Аргументов против моих у Геныча не находится.

— А во-вторых что? — уточняет мой друг, тяжко вздыхая.

— А во-вторых, ты на свою рожу глянь, Ген, может, в ней дело? — на этом я заканчиваю нашу «занимательную беседу» и залезаю в свою машину.

Сердобольный Смальков просто невыносим. Еще чуть-чуть, и он напялит халатик медсестры и придет ко мне с клизмой, которая, конечно же, отправит меня в страну счастья и радости.

А такой дельный мужик, когда не пытается быть вот этим вот «заботливым другом». И собутыльник хороший…

Оно понятно, что Смальков защищает свои инвестиции, он всегда это делал, но должны же быть хоть какие-то границы. По крайней мере, я уверен — что должны.

В машину я сажусь, уже не дожидаясь, пока отвяжется Смальков, и минут семь сижу, уронив голову на руль, просто закрыв глаза.

Устал.

Как же я без неё устал — никаких слов. Голова хочет взорваться, будто ее сжимает тесный обруч. И я помню те минуты, когда был абсолютно, бесконечно свободен, когда ничего не давило и в мыслях стояла вожделенная тишина. Ощущение, которое просто невозможно забыть

Когда я был для Неё.

И хочется только взвыть, надсадно, пусто, потому что чем дальше — тем невозможней дышать. Без нее…

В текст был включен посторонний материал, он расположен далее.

/-- R308, R309, R311: the same in a Loupe program. -/
def wfLoupe : Instr → Bool
  | .nop i p => poOk i p false
  | .mov d a i p t => dLoupe d && srcLoupe a && poOk i p true && t == 0
  | .pass _ _ _ _ => false
  | .drop _ _ _ => false
  | .sel d a b i p t => dLoupe d && srcLoupe a && srcLoupe b && poOk i p true && p != 0 && t == 0
  | .steer _ _ _ _ _ => false
  | .tagof _ _ _ _ _ => false
  | .mktag _ _ _ _ _ => false
  | .pand d a b i p t => dLoupe d && predCode a && predCode b && poOk i p true && t == 0
  | .por d a b i p t => dLoupe d && predCode a && predCode b && poOk i p true && t == 0
  | .pxor d a b i p t => dLoupe d && predCode a && predCode b && poOk i p true && t == 0
  | .pnot d a i p t => dLoupe d && predCode a && poOk i p true && t == 0
  | .pmov d a i p t => dLoupe d && predCode a && poOk i p true && t == 0
  | .ptod d i p t => dLoupe d && poOk i p true && t == 0
  | .dtop a => srcLoupe a
  | .iter _ _ _ _ => false
  | .cntrd _ _ _ _ _ => false
  | .cntset _ _ _ _ => false
  | .halt => false
  | .add d a b i p t => dLoupe d && srcLoupe a && srcLoupe b && poOk i p true && t == 0
  | .sub d a b i p t => dLoupe d && srcLoupe a && srcLoupe b && poOk i p true && t == 0
  | .adds _ _ _ _ _ _ => false
  | .subs _ _ _ _ _ _ => false
  | .addsn _ _ _ _ _ _ => false
  | .subsn _ _ _ _ _ _ => false
  | .neg d a i p t => dLoupe d && srcLoupe a && poOk i p true && t == 0
  | .abs d a i p t => dLoupe d && srcLoupe a && poOk i p true && t == 0
  | .mul d a b i p t => dLoupe d && srcLoupe a && srcLoupe b && poOk i p true && t == 0
  | .mulh d a b i p t => dLoupe d && srcLoupe a && srcLoupe b && poOk i p true && t == 0
  | .mulhn d a b i p t => dLoupe d && srcLoupe a && srcLoupe b && poOk i p true && t == 0
  | .mac _ _ _ _ _ _ => false
  | .min d a b i p t => dLoupe d && srcLoupe a && srcLoupe b && poOk i p true && t == 0
  | .max d a b i p t => dLoupe d && srcLoupe a && srcLoupe b && poOk i p true && t == 0
  | .minn d a b i p t => dLoupe d && srcLoupe a && srcLoupe b && poOk i p true && t == 0
  | .maxn d a b i p t => dLoupe d && srcLoupe a && srcLoupe b && poOk i p true && t == 0
  | .and d a b i p t => dLoupe d && srcLoupe a && srcLoupe b && poOk i p true && t == 0
  | .or d a b i p t => dLoupe d && srcLoupe a && srcLoupe b && poOk i p true && t == 0
  | .xor d a b i p t => dLoupe d && srcLoupe a && srcLoupe b && poOk i p true && t == 0
  | .andn d a b i p t => dLoupe d && srcLoupe a && srcLoupe b && poOk i p true && t == 0
  | .orn d a b i p t => dLoupe d && srcLoupe a && srcLoupe b && poOk i p true && t == 0
  | .not d a i p t => dLoupe d && srcLoupe a && poOk i p true && t == 0
  | .shl d a b i p t => dLoupe d && srcLoupe a && srcLoupe b && poOk i p true && t == 0
  | .shr d a b i p t => dLoupe d && srcLoupe a && srcLoupe b && poOk i p true && t == 0
  | .sar d a b i p t => dLoupe d && srcLoupe a && srcLoupe b && poOk i p true && t == 0
  | .rol d a b i p t => dLoupe d && srcLoupe a && srcLoupe b && poOk i p true && t == 0
  | .clz d a i p t => dLoupe d && srcLoupe a && poOk i p true && t == 0
  | .ctz d a i p t => dLoupe d && srcLoupe a && poOk i p true && t == 0
  | .popc d a i p t => dLoupe d && srcLoupe a && poOk i p true && t == 0
  | .brev d a i p t => dLoupe d && srcLoupe a && poOk i p true && t == 0
  | .bfx d a b i p t => dLoupe d && srcLoupe a && srcLoupe b && poOk i p true && t == 0
  | .bfxs d a b i p t => dLoupe d && srcLoupe a && srcLoupe b && poOk i p true && t == 0
  | .bfi _ _ _ _ _ _ => false
  | .cmpeq d a b i p t => dLoupe d && srcLoupe a && srcLoupe b && poOk i p true && t == 0
  | .cmpne d a b i p t => dLoupe d && srcLoupe a && srcLoupe b && poOk i p true && t == 0
  | .cmplt d a b i p t => dLoupe d && srcLoupe a && srcLoupe b && poOk i p true && t == 0
  | .cmple d a b i p t => dLoupe d && srcLoupe a && srcLoupe b && poOk i p true && t == 0
  | .cmpltn d a b i p t => dLoupe d && srcLoupe a && srcLoupe b && poOk i p true && t == 0
  | .cmplen d a b i p t => dLoupe d && srcLoupe a && srcLoupe b && poOk i p true && t == 0
  | .addh2 d a b i p t => dLoupe d && srcLoupe a && srcLoupe b && poOk i p true && t == 0
  | .subh2 d a b i p t => dLoupe d && srcLoupe a && srcLoupe b && poOk i p true && t == 0
  | .maxh2 d a b i p t => dLoupe d && srcLoupe a && srcLoupe b && poOk i p true && t == 0
  | .minh2 d a b i p t => dLoupe d && srcLoupe a && srcLoupe b && poOk i p true && t == 0
  | .addb4 d a b i p t => dLoupe d && srcLoupe a && srcLoupe b && poOk i p true && t == 0
  | .subb4 d a b i p t => dLoupe d && srcLoupe a && srcLoupe b && poOk i p true && t == 0
  | .maxb4 d a b i p t => dLoupe d && srcLoupe a && srcLoupe b && poOk i p true && t == 0
  | .minb4 d a b i p t => dLoupe d && srcLoupe a && srcLoupe b && poOk i p true && t == 0
  | .dot4 _ _ _ _ _ _ => false
  | .dot4n _ _ _ _ _ _ => false
  | .lea d a b i p _ => dLoupe d && srcLoupe a && srcLoupe b && poOk i p true && dReg d
  | .hash d a b i p t => dLoupe d && srcLoupe a && srcLoupe b && poOk i p true && t == 0
  | .xsh d a i p t => dLoupe d && srcLoupe a && poOk i p true && t == 0
  | .divn d a b i p t => dLoupe d && srcLoupe a && srcLoupe b && poOk i p true && t == 0
  | .remn d a b i p t => dLoupe d && srcLoupe a && srcLoupe b && poOk i p true && t == 0
  | .fadd _ _ _ _ _ _ => false
  | .fsub _ _ _ _ _ _ => false
  | .fmul _ _ _ _ _ _ => false
  | .ffma _ _ _ _ _ _ => false
  | .fmin _ _ _ _ _ _ => false
  | .fmax _ _ _ _ _ _ => false
  | .fabs _ _ _ _ _ => false
  | .fneg _ _ _ _ _ => false
  | .fcpys _ _ _ _ _ _ => false
  | .fcmpeq _ _ _ _ _ _ => false
  | .fcmplt _ _ _ _ _ _ => false
  | .fcmple _ _ _ _ _ _ => false
  | .fcmpun _ _ _ _ _ _ => false
  | .fclass _ _ _ _ _ => false
  | .fdiv _ _ _ _ _ _ => false
  | .fsqrt _ _ _ _ _ => false
  | .frcpe _ _ _ _ _ => false
  | .frsqe _ _ _ _ _ => false
  | .fex2 _ _ _ _ _ => false
  | .flg2 _ _ _ _ _ => false
  | .frint _ _ _ _ _ => false
  | .ffloor _ _ _ _ _ => false
  | .fceil _ _ _ _ _ => false
  | .ftrnc _ _ _ _ _ => false
  | .badd2 _ _ _ _ _ _ => false
  | .bsub2 _ _ _ _ _ _ => false
  | .bmul2 _ _ _ _ _ _ => false
  | .bfma2 _ _ _ _ _ _ => false
  | .bmax2 _ _ _ _ _ _ => false
  | .bmin2 _ _ _ _ _ _ => false
  | .hadd2 _ _ _ _ _ _ => false
  | .hsub2 _ _ _ _ _ _ => false
  | .hmul2 _ _ _ _ _ _ => false
  | .hfma2 _ _ _ _ _ _ => false
  | .hmax2 _ _ _ _ _ _ => false
  | .hmin2 _ _ _ _ _ _ => false
  | .cvtfi _ _ _ _ _ => false
  | .cvtif _ _ _ _ _ => false
  | .cvtifz _ _ _ _ _ => false
  | .cvtbf _ _ _ _ _ _ => false
  | .cvtbfz _ _ _ _ _ _ => false
  | .cvthf _ _ _ _ _ _ => false
  | .cvthfz _ _ _ _ _ _ => false
  | .cvtfb _ _ _ _ _ _ => false
  | .cvtfh _ _ _ _ _ _ => false
  | .cvte4 _ _ _ _ _ _ => false
  | .cvte4z _ _ _ _ _ _ => false
  | .cvte5 _ _ _ _ _ _ => false
  | .cvte5z _ _ _ _ _ _ => false
  | .cvtfe4 _ _ _ _ _ _ => false
  | .cvtfe5 _ _ _ _ _ _ => false
  | .cvtq4 _ _ _ _ _ _ => false
  | .cvtq4z _ _ _ _ _ _ => false
  | .cvtfq4 _ _ _ _ _ _ => false
  | .qsc _ _ _ _ _ => false
  | .ld8 _ _ _ _ => false
  | .ld8s _ _ _ _ => false
  | .ld16 _ _ _ _ => false
  | .ld16s _ _ _ _ => false
  | .ld32 _ _ _ _ => false
  | .st8 _ _ _ _ _ => false
  | .st16 _ _ _ _ _ => false
  | .st32 _ _ _ _ _ => false
  | .ldg _ _ _ _ _ => false
  | .stg _ _ _ _ _ _ => false
  | .fence _ _ => false
  | .aadd _ _ _ _ _ => false
  | .asub _ _ _ _ _ => false
  | .amin _ _ _ _ _ => false
  | .amax _ _ _ _ _ => false
  | .aminn _ _ _ _ _ => false
  | .amaxn _ _ _ _ _ => false
  | .aand _ _ _ _ _ => false
  | .aor _ _ _ _ _ => false
  | .axor _ _ _ _ _ => false
  | .axchg _ _ _ _ _ => false
  | .acas _ _ _ _ _ _ => false
  | .afadd _ _ _ _ _ => false
  | .abadd2 _ _ _ _ _ => false
  | .atake _ _ _ _ _ => false
  | .agive _ _ _ _ _ => false
  | .radd _ _ _ _ _ => false
  | .rmin _ _ _ _ _ => false
  | .rmax _ _ _ _ _ => false
  | .rminn _ _ _ _ _ => false
  | .rmaxn _ _ _ _ _ => false
  | .rand _ _ _ _ _ => false
  | .ror _ _ _ _ _ => false
  | .rxor _ _ _ _ _ => false
  | .rfadd _ _ _ _ _ => false
  | .rbadd2 _ _ _ _ _ => false
  | .copy _ _ _ _ => false
  | .carm _ _ => false
  | .cdis _ => false
  | .cstat _ _ => false
  | .tagany _ _ _ => false
  | .tagall _ _ _ => false
  | .tagff _ _ _ => false
  | .tagclr _ _ => false
  | .barinit _ _ _ _ _ => false
  | .bararr _ _ _ _ => false
  | .barkill _ _ _ _ => false
  | .barq _ _ _ _ => false
  | .walk _ _ _ _ => false
  | .sigsend _ _ _ _ => false
  | .event _ _ _ => false
  | .segstep _ _ _ _ => false
  | .segend _ _ _ _ _ => false
  | .sumnew _ _ => false
  | .sumapp _ _ => false
  | .sumbsc _ _ _ => false
  | .sumpatch _ _ => false
  | .sumrd _ _ _ => false
  | .sumseal => false
  | .ptbl _ => false
  | .pmask _ _ => false
  | .ppoint _ _ => false
  | .pclr _ _ => false
  | .pseg _ _ => false
  | .pdense _ _ _ => false
  | .pvlda _ _ _ => false
  | .pvldb _ _ _ => false
  | .pouter _ _ _ => false
  | .pread _ _ _ _ => false
  | .pstat _ _ => false
  | .psync _ _ => false
  | .wrd d _ _ => dPredN d
  | .wptr d _ => dPredN d
  | .wcmp d _ => dPred d
  | .whash d a _ => dPredN d && srcLoupe a
  | .wret _ => true
  | .wmiss => true
  | .wfail => true
  | .wnext d _ => dPredN d
  | .trap _ _ => false
  | .brk _ _ => false
  | .whey => false
  | .ident _ _ => false
  | .clock _ => false
  | .xctl _ _ _ _ => false
  | .xstat _ _ _ => false
  | .ruleUrgent _ _ => false
  | .longLatencyCommit _ _ => false
  | .tokenArrival _ => false
  | .haltedDiscard _ => false
  | .elementMark _ => false
  | .elementDrainForward _ => false
  | .memoryAccessAtHome _ => false
  | .memoryResponse _ => false
  | .postedTranslate _ => false
  | .pageWalk _ => false
  | .fenceComplete _ _ => false
  | .copyTrigger _ => false
  | .copyIssueDeferred _ _ => false
  | .copyTransfer _ _ => false
  | .copyComplete _ _ => false
  | .copyEngineDrain _ => false
  | .bararrSend _ _ => false
  | .barrierHomeOp _ => false
  | .barrierVerdict _ => false
  | .walkAccept _ _ => false
  | .walkReadReturn _ _ => false
  | .walkResultDelivery _ _ => false
  | .pressCommandPerform _ => false
  | .pressResultDelivery _ => false
  | .pressMark _ => false
  | .pressDrain _ => false
  | .scannerStep _ => false
  | .intersecterStep _ => false
  | .repeaterStep _ => false
  | .reducerStep _ => false
  | .reducerFlush _ => false
  | .nmDecoderStep _ => false
  | .apertureStep _ => false
  | .splitterStep _ => false
  | .splitterSlotRetry _ => false
  | .splitterSpillWrite _ => false
  | .splitterSpillRead _ => false
  | .collimatorStep _ => false
  | .unitMark _ => false
  | .unitDrain _ => false
  | .xctlApply _ => false
  | .unitRegisterRead _ _ => false
  | .clockRead _ _ => false
  | .wheyAdderStep _ => false
  | .wheyRootWrite _ => false
  | .brineWheyEmit _ => false
  | .imageLoad _ => false
  | .sourceInject _ _ => false
  | .sinkTake _ _ => false
  | .faultRecordPost _ => false
  | .eventRecordWrite _ => false
  | .signalHandle _ => false
  | .regionDrainComplete _ => false
  | .configSignatureCheck _ => false
  | .configStoreError _ => false
  | .configReloadDone _ => false
  | .regionResume _ _ => false
  | .regionFence _ _ => false
  | .sigcommit _ _ => false
  | .unhpop _ => false
  | .udataWrite _ _ => false
  | .dispatchAdmit => false
  | .queueAged _ => false
  | .taskBind => false
  | .bindReservation => false
  | .quantumExpiry _ => false
  | .markInject _ => false
  | .taskSaveComplete _ => false
  | .taskDrainDetect _ => false
  | .taskRetire _ => false
  | .abort _ _ => false
  | .preempt _ _ => false
  | .create _ => false
  | .restore _ => false
  | .contextRestoreDone _ => false
  | .quiesce _ => false
  | .quiesceComplete _ => false
  | .resume _ => false
  | .destroy _ => false
  | .destroyComplete _ => false
  | .resolveReplay _ _ => false
  | .resolveDiscard _ _ => false
  | .harvest _ => false
  | .harvestComplete _ => false
  | .quotaWrite _ _ => false
  | .enq _ => false
  | .enqSpillDone _ => false
  | .queueRefillDone _ => false
  | .queueEnable _ => false
  | .queueDisable _ => false
  | .pause _ => false
  | .unpause _ => false
  | .close _ => false
  | .clear _ => false
  | .tinvPage _ => false
  | .tinvContext _ => false
  | .tinvComplete => false
  | .deviceReset => false
  | .pllLockLoss => false
  | .boot => false
  | .linkTrainingDone _ _ => false
  | .flitReceive _ _ => false
  | .replayRequest _ _ => false
  | .replayExhausted _ => false
  | .linkEnable _ => false
  | .linkDisable _ => false
  | .linkRetrain _ => false
  | .linkFence _ => false
  | .read _ => false
  | .write _ => false
  | .signal _ => false
  | .atomic _ => false
  | .xchg64 _ => false
  | .cas64 _ => false
  | .reduce _ => false
  | .response _ => false
  | .nack _ => false
  | .mgmt _ => false
  | .transactionResend _ _ => false
  | .registerWrite _ _ _ => false
  | .aclWrite _ _ _ => false
  | .measmaskWrite _ _ => false
  | .report _ => false
  | .reportDone => false
  | .scrubPass _ _ => false
  | .powerGovernorSample => false
  | .dflRecordWrite => false
  | .round => false
  | .copyEngineMark _ => false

Она — будто сладкий, но хищный мираж, приснилась мне, вырвала из груди клок мяса — и тут же унеслась с ним прочь.

И сейчас — появись она рядом, хоть на минуту, хоть на секунду, я бы…

Кровью и болью, поклонением и послушанием ей бы доказал, что могу быть ей за шестерых её опытных. Могу и хочу. И больше ничего нет в моем списке желаний.

Я ею отравлен. Я это принял. С этим мне придется жить. Только у этого яда обратное действие — он не смертелен, но агония от него может быть бесконечной. Станет легче, только если ты получишь новую порцию того яда. Если твоя ядовитая, та самая вернётся…

Но её нет, нет и, возможно, — не будет. Был бы прок — я бы от досады сгрыз руки до локтя, лишь бы прочувствовать, насколько сам виноват в том, что произошло. Столько всего с ней сделал не так.

Так, ладно…

Не время для рефлексии.

Смальков уехал. Я тоже могу ехать. В клуб…

В конце концов, где еще мне ждать возвращения своей Госпожи, как не там?

Сережа кивает мне издалека. За прошедшие двадцать четыре дня с побега Ирины мы с ним почти сроднились. Он даже ржет, что может, мне стоит предложить Тамаре себя на вакансию замещающего бармена — ну а что, все равно, что ни вечер — я торчу в Трессе у барной стойки. Впрочем обойдется, достаточно и того, что я от печали уже вызубрил всю коктейльную карту, а сам Сережа уже к моему приходу готовит мне лунго, и как только я падаю на барный стул — пододвигает ко мне чашечку.